THE INPUT:
□ □ □ □ □ □ □
@[simp] theorem askRelief_frame (s : State) (p : PumpId) :
    (askRelief s p).loader = s.loader ∧ (askRelief s p).inputs = s.inputs ∧ (askRelief s p).div = s.div ∧
    (askRelief s p).probes = s.probes ∧ (askRelief s p).peers = s.peers ∧ (askRelief s p).stage = s.stage ∧
    (askRelief s p).head = s.head ∧ (askRelief s p).lamps = s.lamps ∧ (askRelief s p).gate = s.gate ∧
    (askRelief s p).order = s.order ∧ (askRelief s p).free = s.free ∧ (askRelief s p).pending = s.pending ∧
    (askRelief s p).cfg = s.cfg ∧ (askRelief s p).mode = s.mode := by
  unfold askRelief; (repeat' split) <;> simp <;> (repeat' split) <;> simp

@[simp] theorem postExercise_frame (s : State) (p : PumpId) :
    (postExercise s p).loader = s.loader ∧ (postExercise s p).inputs = s.inputs ∧ (postExercise s p).div = s.div ∧
    (postExercise s p).probes = s.probes ∧ (postExercise s p).peers = s.peers ∧
    (postExercise s p).stage = s.stage ∧ (postExercise s p).head = s.head ∧ (postExercise s p).lamps = s.lamps ∧
    (postExercise s p).gate = s.gate ∧ (postExercise s p).order = s.order ∧ (postExercise s p).free = s.free ∧
    (postExercise s p).pending = s.pending ∧ (postExercise s p).cfg = s.cfg ∧ (postExercise s p).mode = s.mode := by
  unfold postExercise; (repeat' split) <;> simp

@[simp] theorem settlePumps_frame (s : State) :
    (settlePumps s).loader = s.loader ∧ (settlePumps s).inputs = s.inputs ∧ (settlePumps s).div = s.div ∧
    (settlePumps s).probes = s.probes ∧ (settlePumps s).peers = s.peers ∧ (settlePumps s).stage = s.stage ∧
    (settlePumps s).head = s.head ∧ (settlePumps s).lamps = s.lamps ∧ (settlePumps s).gate = s.gate ∧
    (settlePumps s).order = s.order ∧ (settlePumps s).free = s.free ∧ (settlePumps s).pending = s.pending ∧
    (settlePumps s).cfg = s.cfg ∧ (settlePumps s).mode = s.mode := by
  unfold settlePumps; (repeat' split) <;> simp

@[simp] theorem pumpSurgeStart_frame (s : State) (p : PumpId) :
    (pumpSurgeStart s p).loader = s.loader ∧ (pumpSurgeStart s p).inputs = s.inputs ∧
    (pumpSurgeStart s p).div = s.div ∧ (pumpSurgeStart s p).probes = s.probes ∧
    (pumpSurgeStart s p).peers = s.peers ∧ (pumpSurgeStart s p).stage = s.stage ∧
    (pumpSurgeStart s p).head = s.head ∧ (pumpSurgeStart s p).lamps = s.lamps ∧
    (pumpSurgeStart s p).gate = s.gate ∧ (pumpSurgeStart s p).order = s.order ∧
    (pumpSurgeStart s p).free = s.free ∧ (pumpSurgeStart s p).pending = s.pending ∧
    (pumpSurgeStart s p).cfg = s.cfg ∧ (pumpSurgeStart s p).mode = s.mode := by
  unfold pumpSurgeStart; (repeat' split) <;> simp

@[simp] theorem runningBasic_frame (s : State) (p : PumpId) :
    (runningBasic s p).loader = s.loader ∧ (runningBasic s p).inputs = s.inputs ∧ (runningBasic s p).div = s.div ∧
    (runningBasic s p).probes = s.probes ∧ (runningBasic s p).peers = s.peers ∧
    (runningBasic s p).stage = s.stage ∧ (runningBasic s p).head = s.head ∧ (runningBasic s p).lamps = s.lamps ∧
    (runningBasic s p).gate = s.gate ∧ (runningBasic s p).order = s.order ∧ (runningBasic s p).free = s.free ∧
    (runningBasic s p).pending = s.pending ∧ (runningBasic s p).cfg = s.cfg ∧ (runningBasic s p).mode = s.mode := by
  unfold runningBasic; (repeat' split) <;> simp

@[simp] theorem handoverAtRunning_frame (s : State) (p : PumpId) :
    (handoverAtRunning s p).loader = s.loader ∧ (handoverAtRunning s p).inputs = s.inputs ∧
    (handoverAtRunning s p).div = s.div ∧ (handoverAtRunning s p).probes = s.probes ∧
    (handoverAtRunning s p).peers = s.peers ∧ (handoverAtRunning s p).stage = s.stage ∧
    (handoverAtRunning s p).head = s.head ∧ (handoverAtRunning s p).lamps = s.lamps ∧
    (handoverAtRunning s p).gate = s.gate ∧ (handoverAtRunning s p).order = s.order ∧
    (handoverAtRunning s p).free = s.free ∧ (handoverAtRunning s p).pending = s.pending ∧
    (handoverAtRunning s p).cfg = s.cfg ∧ (handoverAtRunning s p).mode = s.mode := by
  unfold handoverAtRunning; (repeat' split) <;> simp <;> (repeat' split) <;> simp

@[simp] theorem endPumpSurge_frame (s : State) (p : PumpId) :
    (endPumpSurge s p).loader = s.loader ∧ (endPumpSurge s p).inputs = s.inputs ∧ (endPumpSurge s p).div = s.div ∧
    (endPumpSurge s p).probes = s.probes ∧ (endPumpSurge s p).peers = s.peers ∧
    (endPumpSurge s p).stage = s.stage ∧ (endPumpSurge s p).head = s.head ∧ (endPumpSurge s p).lamps = s.lamps ∧
    (endPumpSurge s p).gate = s.gate ∧ (endPumpSurge s p).order = s.order ∧ (endPumpSurge s p).free = s.free ∧
    (endPumpSurge s p).pending = s.pending ∧ (endPumpSurge s p).cfg = s.cfg ∧ (endPumpSurge s p).mode = s.mode := by
  unfold endPumpSurge; (repeat' split) <;> simp

@[simp] theorem pumpSurgeEnd_frame (s : State) (p : PumpId) :
    (pumpSurgeEnd s p).loader = s.loader ∧ (pumpSurgeEnd s p).inputs = s.inputs ∧ (pumpSurgeEnd s p).div = s.div ∧
    (pumpSurgeEnd s p).probes = s.probes ∧ (pumpSurgeEnd s p).peers = s.peers ∧
    (pumpSurgeEnd s p).stage = s.stage ∧ (pumpSurgeEnd s p).head = s.head ∧ (pumpSurgeEnd s p).lamps = s.lamps ∧
    (pumpSurgeEnd s p).gate = s.gate ∧ (pumpSurgeEnd s p).order = s.order ∧ (pumpSurgeEnd s p).free = s.free ∧
    (pumpSurgeEnd s p).pending = s.pending ∧ (pumpSurgeEnd s p).cfg = s.cfg ∧ (pumpSurgeEnd s p).mode = s.mode := by
  unfold pumpSurgeEnd; (repeat' split) <;> simp <;> (repeat' split) <;> simp

@[simp] theorem pumpClaiming_frame (s : State) (p : PumpId) :
    (pumpClaiming s p).loader = s.loader ∧ (pumpClaiming s p).inputs = s.inputs ∧ (pumpClaiming s p).div = s.div ∧
    (pumpClaiming s p).probes = s.probes ∧ (pumpClaiming s p).peers = s.peers ∧
    (pumpClaiming s p).stage = s.stage ∧ (pumpClaiming s p).head = s.head ∧ (pumpClaiming s p).lamps = s.lamps ∧
    (pumpClaiming s p).gate = s.gate ∧ (pumpClaiming s p).order = s.order ∧ (pumpClaiming s p).free = s.free ∧
    (pumpClaiming s p).pending = s.pending ∧ (pumpClaiming s p).cfg = s.cfg ∧ (pumpClaiming s p).mode = s.mode := by
  unfold pumpClaiming; (repeat' split) <;> simp

@[simp] theorem pumpBackToPending_frame (s : State) (p : PumpId) :
    (pumpBackToPending s p).loader = s.loader ∧ (pumpBackToPending s p).inputs = s.inputs ∧
    (pumpBackToPending s p).div = s.div ∧ (pumpBackToPending s p).probes = s.probes ∧
    (pumpBackToPending s p).peers = s.peers ∧ (pumpBackToPending s p).stage = s.stage ∧
    (pumpBackToPending s p).head = s.head ∧ (pumpBackToPending s p).lamps = s.lamps ∧
    (pumpBackToPending s p).gate = s.gate ∧ (pumpBackToPending s p).order = s.order ∧
    (pumpBackToPending s p).free = s.free ∧ (pumpBackToPending s p).pending = s.pending ∧
    (pumpBackToPending s p).cfg = s.cfg ∧ (pumpBackToPending s p).mode = s.mode := by
  unfold pumpBackToPending; (repeat' split) <;> simp <;> (repeat' split) <;> simp

@[simp] theorem pumpAbandoned_frame (s : State) (p : PumpId) :
    (pumpAbandoned s p).loader = s.loader ∧ (pumpAbandoned s p).inputs = s.inputs ∧
    (pumpAbandoned s p).div = s.div ∧ (pumpAbandoned s p).probes = s.probes ∧ (pumpAbandoned s p).peers = s.peers ∧
    (pumpAbandoned s p).stage = s.stage ∧ (pumpAbandoned s p).head = s.head ∧ (pumpAbandoned s p).lamps = s.lamps ∧
    (pumpAbandoned s p).gate = s.gate ∧ (pumpAbandoned s p).order = s.order ∧ (pumpAbandoned s p).free = s.free ∧
    (pumpAbandoned s p).pending = s.pending ∧ (pumpAbandoned s p).cfg = s.cfg ∧ (pumpAbandoned s p).mode = s.mode := by
  unfold pumpAbandoned; (repeat' split) <;> simp <;> (repeat' split) <;> simp

@[simp] theorem blankMeasurements_frame (s : State) :
    (blankMeasurements s).loader = s.loader ∧ (blankMeasurements s).inputs = s.inputs ∧
    (blankMeasurements s).div = s.div ∧ (blankMeasurements s).link = s.link ∧
    (blankMeasurements s).peers = s.peers ∧ (blankMeasurements s).stage = s.stage ∧
    (blankMeasurements s).head = s.head ∧ (blankMeasurements s).arb = s.arb ∧
    (blankMeasurements s).pumps = s.pumps ∧ (blankMeasurements s).lamps = s.lamps ∧
    (blankMeasurements s).gate = s.gate ∧ (blankMeasurements s).order = s.order ∧
    (blankMeasurements s).free = s.free ∧ (blankMeasurements s).pending = s.pending ∧
    (blankMeasurements s).cfg = s.cfg ∧ (blankMeasurements s).mode = s.mode := by
  unfold blankMeasurements; (repeat' split) <;> simp

@[simp] theorem floatAbandons_frame (s : State) (p : PumpId) :
    (floatAbandons s p).loader = s.loader ∧ (floatAbandons s p).inputs = s.inputs ∧
    (floatAbandons s p).div = s.div ∧ (floatAbandons s p).probes = s.probes ∧ (floatAbandons s p).peers = s.peers ∧
    (floatAbandons s p).stage = s.stage ∧ (floatAbandons s p).head = s.head ∧ (floatAbandons s p).lamps = s.lamps ∧
    (floatAbandons s p).gate = s.gate ∧ (floatAbandons s p).order = s.order ∧ (floatAbandons s p).free = s.free ∧
    (floatAbandons s p).pending = s.pending ∧ (floatAbandons s p).cfg = s.cfg ∧ (floatAbandons s p).mode = s.mode := by
  unfold floatAbandons; (repeat' split) <;> simp

@[simp] theorem floatStart_frame (s : State) (p : PumpId) :
    (floatStart s p).loader = s.loader ∧ (floatStart s p).inputs = s.inputs ∧ (floatStart s p).div = s.div ∧
    (floatStart s p).peers = s.peers ∧ (floatStart s p).stage = s.stage ∧ (floatStart s p).head = s.head ∧
    (floatStart s p).lamps = s.lamps ∧ (floatStart s p).gate = s.gate ∧ (floatStart s p).order = s.order ∧
    (floatStart s p).free = s.free ∧ (floatStart s p).pending = s.pending ∧ (floatStart s p).cfg = s.cfg ∧
    (floatStart s p).mode = s.mode := by
  unfold floatStart; (repeat' split) <;> simp

@[simp] theorem pumpsEnterFlood_frame (s : State) :
    (pumpsEnterFlood s).loader = s.loader ∧ (pumpsEnterFlood s).inputs = s.inputs ∧
    (pumpsEnterFlood s).div = s.div ∧ (pumpsEnterFlood s).probes = s.probes ∧ (pumpsEnterFlood s).peers = s.peers ∧
    (pumpsEnterFlood s).stage = s.stage ∧ (pumpsEnterFlood s).head = s.head ∧ (pumpsEnterFlood s).lamps = s.lamps ∧
    (pumpsEnterFlood s).gate = s.gate ∧ (pumpsEnterFlood s).order = s.order ∧ (pumpsEnterFlood s).free = s.free ∧
    (pumpsEnterFlood s).pending = s.pending ∧ (pumpsEnterFlood s).cfg = s.cfg ∧ (pumpsEnterFlood s).mode = s.mode := by
  unfold pumpsEnterFlood; (repeat' split) <;> simp

@[simp] theorem pumpsStageChange_frame (s : State) (old : Stage) :
    (pumpsStageChange s old).loader = s.loader ∧ (pumpsStageChange s old).inputs = s.inputs ∧
    (pumpsStageChange s old).div = s.div ∧ (pumpsStageChange s old).probes = s.probes ∧
    (pumpsStageChange s old).peers = s.peers ∧ (pumpsStageChange s old).stage = s.stage ∧
    (pumpsStageChange s old).head = s.head ∧ (pumpsStageChange s old).lamps = s.lamps ∧
    (pumpsStageChange s old).gate = s.gate ∧ (pumpsStageChange s old).order = s.order ∧
    (pumpsStageChange s old).free = s.free ∧ (pumpsStageChange s old).pending = s.pending ∧
    (pumpsStageChange s old).cfg = s.cfg ∧ (pumpsStageChange s old).mode = s.mode := by
  unfold pumpsStageChange; (repeat' split) <;> simp <;> (repeat' split) <;> simp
□ □ □ □ □ □ □
WHAT YOU WILL DO:
The required output is the stretch of entries above from the line containing "theorem runningBasic_frame (s" through the line containing "(runningBasic s p).probes", reproduced exactly.

WRITTEN ANSWER:
@[simp] theorem runningBasic_frame (s : State) (p : PumpId) :
    (runningBasic s p).loader = s.loader ∧ (runningBasic s p).inputs = s.inputs ∧ (runningBasic s p).div = s.div ∧
    (runningBasic s p).probes = s.probes ∧ (runningBasic s p).peers = s.peers ∧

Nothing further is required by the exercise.